Comment by stared
4 days ago
A few nitpicks:
First, I am not sure whom you refer to - as (I hope) everyone who uses cosine similarity has seen a . b = |a||b| cos theta. I read its very name, "cosine (of the angle between vectors) used as a similarity measure".
Second, cos theta = (a . b)/(|a||b|) is pretty much how you define the angle between vectors, when working in Hilbert spaces.
Third, you pick a very narrow view of tensor when it is based on spatial coordinates (and so you get covariant and contravariant indices). But even in physics, this notation is broader - e.g. in quantum physics, a state of two-qubit lives in the tensor product space of two single-qubit states. Sure, both in terms of states and operators, you have a notion of covariance and contravariance (bras and kets, respectively). In mathematics, it is even broader - all you need is two vector spaces and ⊗.

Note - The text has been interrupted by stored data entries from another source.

-- ==== Sys2Proof/WellFormed.lean ====
section
/-! DEFINITION. Which terms of `Instr` a record can carry (spec/30_encoding.md rules R62, R67). -/

namespace Sys2Proof

/-- R67: the payload of `ENCODE` and `SEND` is preceded by ONE length byte.  (A payload of 65..255
bytes is well-formed and is answered with `ValidationError`.) -/
def payloadFits (payload : List Byte) : Bool := payload.length ≤ 255

/-- R62: the payload of a wire frame has at most 64 bytes. -/
def framePayloadFits (payload : List Byte) : Bool := payload.length ≤ 64

/-- Well-formedness of an instruction. -/
def Instr.wf : Instr → Bool
  | .reset _ => true
  | .ckCreate _ => true
  | .ckVerify _ _ => true
  | .frameEncode _ _ payload => payloadFits payload
  | .frameDecode _ => true
  | .btInit _ _ _ _ => true
  | .send _ _ payload => payloadFits payload
  | .btShutdown _ _ => true
  | .txAssert => true
  | .txWrite => true
  | .txDrainDone => true
  | .txRelease => true
  | .lineByte => true
  | .ioError => true
  | .devInit => true
  | .rxByte _ => true
  | .tick => true
  | .pwmStep => true
  | .idleTimeout => true
  | .transfer => true
  | .frame _ _ payload _ => framePayloadFits payload

end Sys2Proof
end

In terms of deep learning (at least in most cases), there is no less notion of co- and contravariance. Yet, the tensor product makes sense, as (say) we can have an outer product between the sample and channels. Quite a few operations could be understood that way, e.g., so-called 1x1 convolutions that mix channels but do not do anything spatially and channel-wise.
A few notes here:
https://github.com/stared/thinking-in-tensors-writing-in-pyt...
That’s an excellent reference. Thank you.